I agree. I had a 400cc carbureted motorcycle and consistently got about 60 mpg, even when cruising on the highway. If I couldn’t get over 100 mpg with a 400# motorcycle, how could a 4000# car do it?

I have always been under the impression that the method to determine horsepower ratings were different from the US, the UK, Germany, and France to name a few…

My ‘63 VW had about 40HP engine and I swapped it out once and also had to pull on another occasion to replace a clutch and I could not pick that engine up by myself.
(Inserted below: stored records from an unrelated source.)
/-- A ledger entry in use (R180). `idleSince` is when its last grant or top-up was (R195). -/
structure Ledger where
  num : Nat
  req : Bool
  token : Handle
  partition : BitVec 4
  seq : BitVec 8
  firstFit : Bool
  spent : BitVec 64
  balance : BitVec 64
  idleSince : Time
deriving DecidableEq, Repr

/-- Where a ticket goes (R204). -/
inductive TicketTarget where
  | shim (port : Nat) (wake : Bool)
  | ring (k : Nat)
deriving DecidableEq, Repr

/-- A ticket on its way to its target, or in the ticket buffer (R218). `slot` is its place in the share's part of
the buffer; `object` is the index of the firing object. -/
structure Ticket where
  partition : Nat
  target : TicketTarget
  object : Nat
  data : BitVec 512
  slot : Nat := 0
deriving DecidableEq, Repr

/-- The kinds of write of the AXI5 manager (R326). -/
inductive MgrKind where
  | ticket | mirror | notify | folio | inventory
deriving DecidableEq, Repr

/-- A write of the AXI5 manager that awaits its response: the partition whose ring or region is written (16 for the
hub's own), the ring number, the address, the data and the bytes. -/
structure MgrWrite where
  kind : MgrKind
  partition : Nat
  ring : Nat
  addr : BitVec 64
  data : BitVec 512
  bytes : Nat
  ticket : Option Ticket
deriving DecidableEq, Repr

/-- A notify ring's sequence and interrupt state (R331 to R333). -/
structure NotifyRing where
  nextSeq : BitVec 24 := 1
  lastPulse : Option Time := none
  owed : Bool := false
deriving DecidableEq, Repr

/-- The steps of a partition reset (R410) as PartResetState shows them, with the wait of R412 for a low
acknowledgement. -/
inductive ResetStep where
  | idle | cancelling | recalling | ackLow | quiescing | sweeping | awaitPeers
deriving DecidableEq, Repr

/-- A hub that asked for a reset and awaits its RESET_DONE or CTX_DONE (R413). -/
structure ResetAsker where
  hub : HubId
  seq : BitVec 8
  ctx : Bool
deriving DecidableEq, Repr

/-- A partition's reset sequence (R410 to R416). `peers` are the hubs whose DONE is awaited, `recalls` the
lender entries recalled at step 3. -/
structure ResetSeq where
  step : ResetStep := .idle
  newEpoch : BitVec 8 := 0
  isContext : Bool := false
  load : Option (BitVec 64) := none
  askers : List ResetAsker := []
  peers : List HubId := []
  seq : BitVec 8 := 0
  overridden : Bool := false
  recalls : List Nat := []
deriving DecidableEq, Repr

/-- Who waits for the end of a scope-all HOLD or RESUME (R479): the control core's op, or a Catalogue write. -/
inductive HoldWaiter where
  | op (port entry : Nat) | cat (h : CatHdr) | nobody
deriving DecidableEq, Repr

/-- A scope-all HOLD or RESUME whose acknowledgements are awaited (R479). -/
structure HoldXchg where
  resume : Bool
  peers : List HubId
  failed : Bool
  seq : BitVec 8
  since : Time
  waiter : HoldWaiter
deriving DecidableEq, Repr

/-- The hold of a partition at this hub (R477, R479): its exchanges, oldest first, and the last request number. -/
structure HoldCtl where
  held : Bool := false
  xs : List HoldXchg := []
  seq : BitVec 8 := 0
deriving DecidableEq, Repr

/-- The states of a shelf (R459). -/
inductive ShelfState where
  | idle | armed | latched | failed
deriving DecidableEq, Repr

/-- A shelf (R459 to R462). `image` holds the counters of a latched shelf. -/
structure Shelf where
  state : ShelfState := .idle
  mode : Bool := false
  armTime : Time := 0
  armIndex : BitVec 17 := 0
  armRound : BitVec 28 := 0
  status : BitVec 3 := 0
  latches : BitVec 64 := 0
  latchTime : Time := 0
  round : BitVec 28 := 0
  counters : List (BitVec 64) := []
  asker : Option (HubId × BitVec 8) := none
  peers : List HubId := []
  seq : BitVec 8 := 0
  since : Time := 0
  peersLatched : BitVec 16 := 0
  peersFailed : BitVec 32 := 0
  generation : BitVec 16 := 0
deriving DecidableEq, Repr

/-- A Deposit rule (R483 to R487). `waiting` is set while the rule holds a release, that of the barrier at `index`. -/
structure Deposit where
  barrier : BitVec 32 := 0
  round : BitVec 28 := 0
  period : BitVec 32 := 0
  tensor : BitVec 64 := 0
  aux : BitVec 64 := 0
  target : BitVec 16 := 0
  enable : Bool := false
  hold : Bool := false
  waiting : Bool := false
  index : Nat := 0
  since : Time := 0
  cause : Originator := 0
  count : BitVec 32 := 0
  timeouts : BitVec 32 := 0
deriving DecidableEq, Repr

/-- The states of Stocktake (R502). -/
inductive StockState where
  | off | running | paused | declared
deriving DecidableEq, Repr

/-- The Stocktake of a partition at this hub (R499). `ref` is the first quiet round of a run: its number, its time
and its values. -/
structure Stocktake where
  state : StockState := .off
  round : BitVec 32 := 0
  startedAt : Time := 0
  scope : List HubId := []
  routed : Bool := true
  reports : List (HubId × StockBody) := []
  ref : Option (BitVec 32 × Time × List (BitVec 64)) := none
deriving DecidableEq, Repr

/-- An Inventory in progress (R488): its entries in flight are manager writes. -/
structure InvRun where
  running : Bool := false
  entries : Nat := 0
  truncated : Bool := false
  aborted : Bool := false
  reason : Nat := 0
deriving DecidableEq, Repr
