-- ==== Sys2Proof/Machine/Objects.lean ====
section
/-! DEFINITION. Ops at their home, apart from barriers and locks: the Selvedge checks (R402 to R404), the common checks of
R105, and the effects of SIG, SET, CLR, WAIT, TAKE, TRYTAKE, FADD, SWAP, CAS, READ, ARM and DISARM (R106, R107, R110). -/

namespace Sys2Proof.Machine

/-! ### Checks 7 and 8 of R105 -/

/-- Why the Selvedge refuses (R402): the status, and whether it counts as a refusal or as stale. -/
inductive Selvedge where
  | pass | rights | resetting | stale | newer | reslice
deriving DecidableEq, Repr

def Selvedge.status : Selvedge → Status
  | .rights => .rights
  | .reslice => .reslicePending
  | _ => .partitionReset

/-- R402: the checks of partition `p` and epoch `e` against index `i`; `gated` marks blocking ops and INIT, and
`inReset` a message that a reset in progress lets through (R403). -/
def State.selvedge (s : State) (p : Nat) (e : BitVec 8) (i : Nat) (gated inReset : Bool) : Selvedge :=
  if s.partCount ≤ p then .rights
  else if s.resetting p && !inReset then .resetting
  else match epochCheck (s.epoch p) e with
    | some true => .stale
    | some false => .newer
    | none =>
      if gated && s.reslicing p then .reslice
      else if !s.inShare p i then .rights
      else
        let o := s.obj (s.headOf i)
        if o.otype ≠ .none ∧ o.partition.toNat ≠ p then .rights else .pass

/-- The counts of R402 and R404. -/
def State.countSelvedge (s : State) (p : Nat) (v : Selvedge) : State :=
  match v with
  | .rights => s.bump 0x3010 17 (if p < s.partCount then p else 0)
  | .stale => s.bump 0x3010 16 p
  | _ => s

/-- Whether an op is blocking or INIT (R401, R402). -/
def codeGated (c : BitVec 6) : Bool := codeBlocks c || c = opCode .init

/-- Whether the record that an op names holds an error mark: the header of its group (R80). -/
def State.objFaulted (s : State) (i : Nat) : Bool := (s.obj (s.headOf i)).faulted

/-- R52: the index of a body record of a wide object. -/
def State.isBody (s : State) (i : Nat) : Bool := s.wideBit i && decide (i % 4 ≠ 0)

/-! ### Changing a record -/

/-- Sets last_orig and last_time (R38). -/
def ObjRec.by (r : ObjRec) (o : HomeOp) : ObjRec := { r with lastOrig := o.originator, lastTime := o.entered }

/-- Writes the record of an op's object. -/
def State.write (s : State) (o : HomeOp) (r : ObjRec) : State := s.setObj o.index (r.by o)

/-- Queues a blocking op on its object in a record of its partition's share, or completes it with OVERRUN (R112). -/
def State.queueOn? (s : State) (o : HomeOp) (operand : BitVec 64) : State :=
  let r := s.obj o.index
  let w := s.waiterFor .queued o.index o operand (o.retref.setWidth 64)
  match s.addWaiter (s.prioMode r) o.partition w with
  | some s1 => s1.recordOp o .ok 0
  | none => (s.exhausted o.partition).finish o .overrun 0 0

/-! ### Events -/

/-- SIG and SET on an EVENT (R106). -/
def State.signalEvent (s : State) (o : HomeOp) : State :=
  let r := (s.obj o.index).countSig.withSet true
  let s1 := ((s.reach12 o).write o r).serveCount o.index
  s1.1.finish o .ok (satResult 16 s1.2) 0

/-- R288: an event input in level mode holds its EVENT set while the level it applied is active. -/
def State.levelHolds (s : State) (i : Nat) : Bool :=
  (numsFrom 0 16).any fun k =>
    s.cfg (0x2600 + k) 1 ≠ 0 && s.cfg (0x2600 + k) 2 = 1 && (s.ev k).applied &&
    s.translate (s.cfg (0x2600 + k) 4) (BitVec.ofNat 32 (s.cfg (0x2600 + k) 5)) = some (mkHandle s.hub i)

/-- CLR on an EVENT (R106, R288). -/
def State.clearEvent (s : State) (o : HomeOp) : State :=
  let r := s.obj o.index
  let s1 := s.reach12 o
  (if s.levelHolds o.index then s1 else s1.write o (r.withSet false)).finish o .ok 0 0

/-! ### Tokens and semaphores -/

/-- R44: the byte counter of a TOKEN's class. -/
def State.countBytes (s : State) (r : ObjRec) (n : Nat) : State :=
  if decide (r.otype = .token) && decide (1 ≤ r.tokenClass ∧ r.tokenClass ≤ 4) then
    s.pcount r.tokenClass r.partition.toNat n
  else s

/-- A change of a TOKEN or SEM to value `v`: its TRIGGER fires, then its waiters are served (R207). The firings are
bounded, and a firing that finds its TRIG record faulted fails the op and the object (R80). -/
def State.changeAmount (s : State) (o : HomeOp) (v : Int) (count : Bool) (old : BitVec 64) (result : Nat → Nat) : State :=
  let r := s.obj o.index
  let r1 := (r.setAmount v).by o
  let n := r1.firings
  let s0 := if n = 0 then s.reach12 o else (s.reach12 o).readTrig o.index
  if 0 < n ∧ s0.trigFaulted o.index = true then (s0.markFaulted o.index).conclude o .jobFault 0 0
  else if 65535 < n then s0.finish o .overrun 0 0
  else
    let s1 := if count then s0.countBytes r o.op.operand.toNat else s0
    let s2 := ((s1.setObj o.index r1).fireToken o.index o.originator false n).serveCount o.index
    s2.1.finish o .ok (result s2.2) old

/-- SIG on a TOKEN or SEM (R106, R47). -/
def State.signalAmount (s : State) (o : HomeOp) : State :=
  let r := s.obj o.index
  let v := r.amount + Int.ofNat o.op.operand.toNat
  if o.op.operand.getLsbD 63 then s.refuse o .badHandle
  else if r.inRange v then s.changeAmount o v true 0 (satResult 16)
  else (s.reach12 o).finish o .overrun 0 0

/-- The result of CAS. -/
def noResult (_ : Nat) : Nat := 0
def casResult (_ : Nat) : Nat := 1

/-- FADD, SWAP and CAS (R106, R107). -/
def State.addAmount (s : State) (o : HomeOp) : State :=
  let r := s.obj o.index
  let v := r.amount + o.op.operand.toInt
  if r.loanable then (s.reach12 o).finish o .rights 0 0
  else if r.inRange v then s.changeAmount o v false r.word0 noResult
  else (s.reach12 o).finish o .overrun 0 0

def State.swapAmount (s : State) (o : HomeOp) : State :=
  let r := s.obj o.index
  let v := r.operandInt o.op.operand
  if r.loanable then (s.reach12 o).finish o .rights 0 0
  else if r.inRange v then s.changeAmount o v false r.word0 noResult
  else (s.reach12 o).finish o .overrun 0 0

def State.casAmount (s : State) (o : HomeOp) : State :=
  let r := s.obj o.index
  let v := r.operandInt o.op.opb
  if r.loanable then (s.reach12 o).finish o .rights 0 0
  else if r.word0 ≠ o.op.operand then (s.reach12 o).finish o .ok 0 r.word0
  else if r.inRange v then s.changeAmount o v false r.word0 casResult
  else (s.reach12 o).finish o .overrun 0 0

/-- Whether a TAKE that arrives now would be granted (R108): the value covers it, and in strict order no TAKE stays
ahead of it. -/
def State.takeFits (s : State) (o : HomeOp) : Bool :=
  let r := s.obj o.index
  let w := s.waiterFor .queued o.index o o.op.operand 0
  let ahead := (s.queue o.index).filter fun q => !w.goesAhead false q
  decide (Int.ofNat o.op.operand.toNat ≤ r.amount) && (r.firstFit || !(ahead.any Waiter.takes))

/-- R106: the operand of TAKE and TRYTAKE must lie in 1 to 2^63 - 1. -/
def takeOperandOk (n : BitVec 64) : Bool := decide (n ≠ 0) && !n.getLsbD 63

/-- A TAKE or TRYTAKE that is granted on its arrival (R106), with the loan that follows (R183). -/
def State.takeNow (s : State) (o : HomeOp) (result : Nat) : State :=
  let r := s.obj o.index
  let s1 := s.write o (r.setAmount (r.amount - Int.ofNat o.op.operand.toNat))
  ((s1.countGrant o).finish o .ok result 0).openLoan o.index (origHub o.originator) o.op.operand.toNat

/-- TAKE (R106). -/
def State.takeAmount (s : State) (o : HomeOp) : State :=
  if !takeOperandOk o.op.operand then s.refuse o .badHandle
  else
    let s1 := s.reach12 o
    if s.takeFits o then s1.takeNow o (s.waitTime o.stamp) else s1.queueOn? o o.op.operand

/-- TRYTAKE (R106, R108): in strict order any TAKE queued makes it WOULD_BLOCK. -/
def State.tryTakeAmount (s : State) (o : HomeOp) : State :=
  if !takeOperandOk o.op.operand then s.refuse o .badHandle
  else
    let s1 := s.reach12 o
    if s.takeFits o && ((s.obj o.index).firstFit || !((s.queue o.index).any Waiter.takes)) then s1.takeNow o 0
    else s1.finish o .wouldBlock 0 0

/-- WAIT on a TOKEN or SEM, and on an EVENT (R106). -/
def State.waitAmount (s : State) (o : HomeOp) : State :=
  let r := s.obj o.index
  let s1 := s.reach12 o
  if r.operandInt o.op.operand ≤ r.amount then (s1.countGrant o).finish o .ok (s.waitTime o.stamp) 0
  else s1.queueOn? o o.op.operand

def State.waitEvent (s : State) (o : HomeOp) : State :=
  let r := s.obj o.index
  let s1 := s.reach12 o
  if r.isSet then
    let s2 := if r.auto then s1.write o (r.withSet false) else s1
    (s2.countGrant o).finish o .ok (s.waitTime o.stamp) 0
  else s1.queueOn? o o.op.operand

/-! ### READ, ARM, DISARM -/

/-- The value that READ's selection returns (R110); `none` where the table says refused. -/
def State.readWord (s : State) (i : Nat) (sel : BitVec 2) : Option (BitVec 64) :=
  let r := s.obj i
  if sel = 0 then some r.word0
  else if sel = 1 then
    some (if r.otype = .lock then (getFld r.hi 35 16 : BitVec 16) ++ (0 : BitVec 16) ++ r.grantTime else r.word1)
  else if sel = 2 then some (s.summary i r)
  else if decide (r.otype = .barrier) && r.isCombining then some r.lastResult
  else none

/-- READ (R106, R110). -/
def State.readObj (s : State) (o : HomeOp) : State :=
  match s.readWord o.index (getFld o.op.operand 0 2) with
  | some v => (s.reach12 o).finish o .ok 0 v
  | none => s.refuse o .badHandle

/-- R59: the paired index holds a TRIG record of the object's own partition. -/
def State.pairOk (s : State) (r : ObjRec) (i : Nat) : Bool :=
  let j := trigIndex r i
  decide (j < 131072) && !s.isBody j && decide ((s.obj j).otype = .trig) && (s.obj j).partition = r.partition

/-- ARM (R59, R106, R207). -/
def State.armObj (s : State) (o : HomeOp) : State :=
  let r := s.obj o.index
  let s0 := (s.reach12 o).readTrig o.index
  let tok := decide (r.otype = .token)
  let r1 := ({ r with trig := true, word1 := if tok ∧ o.op.operand ≠ 0 then o.op.operand else r.word1 }).by o
  if r.loanable then s0.finish o .rights 0 0
  else if !s0.pairOk r o.index then s0.finish o .badHandle 0 0
  else if (s0.obj (trigIndex r o.index)).faulted then s0.finish o .jobFault 0 0
  else if tok && decide (r1.word1 = 0) then s0.finish o .badHandle 0 0
  else if 65535 < r1.firings then s0.finish o .overrun 0 0
  else
    let s1 := (s0.setObj o.index r1).fireToken o.index o.originator true r1.firings
    (s1.serve o.index).finish o .ok 0 0

/-- DISARM (R60, R106). -/
def State.disarmObj (s : State) (o : HomeOp) : State :=
  ((s.reach12 o).write o { s.obj o.index with trig := false }).finish o .ok 0 0

end Sys2Proof.Machine
end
However, I had a 16’ runabout boat with a 40HP Mercury Outboard and I could pick that engine up…

I was stationed in Naples, Italy, in the late '70s and a few of my friends had the Citroen 2V, an air cooled 2-cylinder car and it was called the “Deux Chevaux” in French which translate to two horses as it was rated at 2 HP for tax purposes… Not sure what it real HP was but the guys with that car joked that they could not take it on the AutoStrada (the interstate…) since it was slower than the toll takers were walking to work…

Warning, trip down memory lane ahead, Detour to next Posting to avoid……

Now, when I was an early teen, my friends and I had a weird “uncle” (no relationship to any of us–actually a neighbor…) who was a kid at heart who helped us sup-up our go-karts and mini-bikes; disableing speed governors, installing larger carbs, building fancy exhaust (to make them louder…), and on one of our go-karts he fabricated a manifold to mount a 2-barrel car carburetor. Other than the notoriety or having this carb sitting high on this 5-HP go-kart engine, it was just a “cool” factor, I do not remember it running any faster, let alone any change any fuel economy (which was not a concern…).

Don’t you just love a trip down memory lane?

European market cars often had higher hp than US import versions in the '70s and '80s because of US emissions regs, along with smaller US markets for the expensive high-output models. This created the ‘grey market’ car era, where shops would import especially desirable versions and federalize them.

The differences in actual hp measurement are small (1 ‘PS’ in Germany, for example, is 0.986 hp in the US), and all advertised hp ratings for imports are converted to the US system.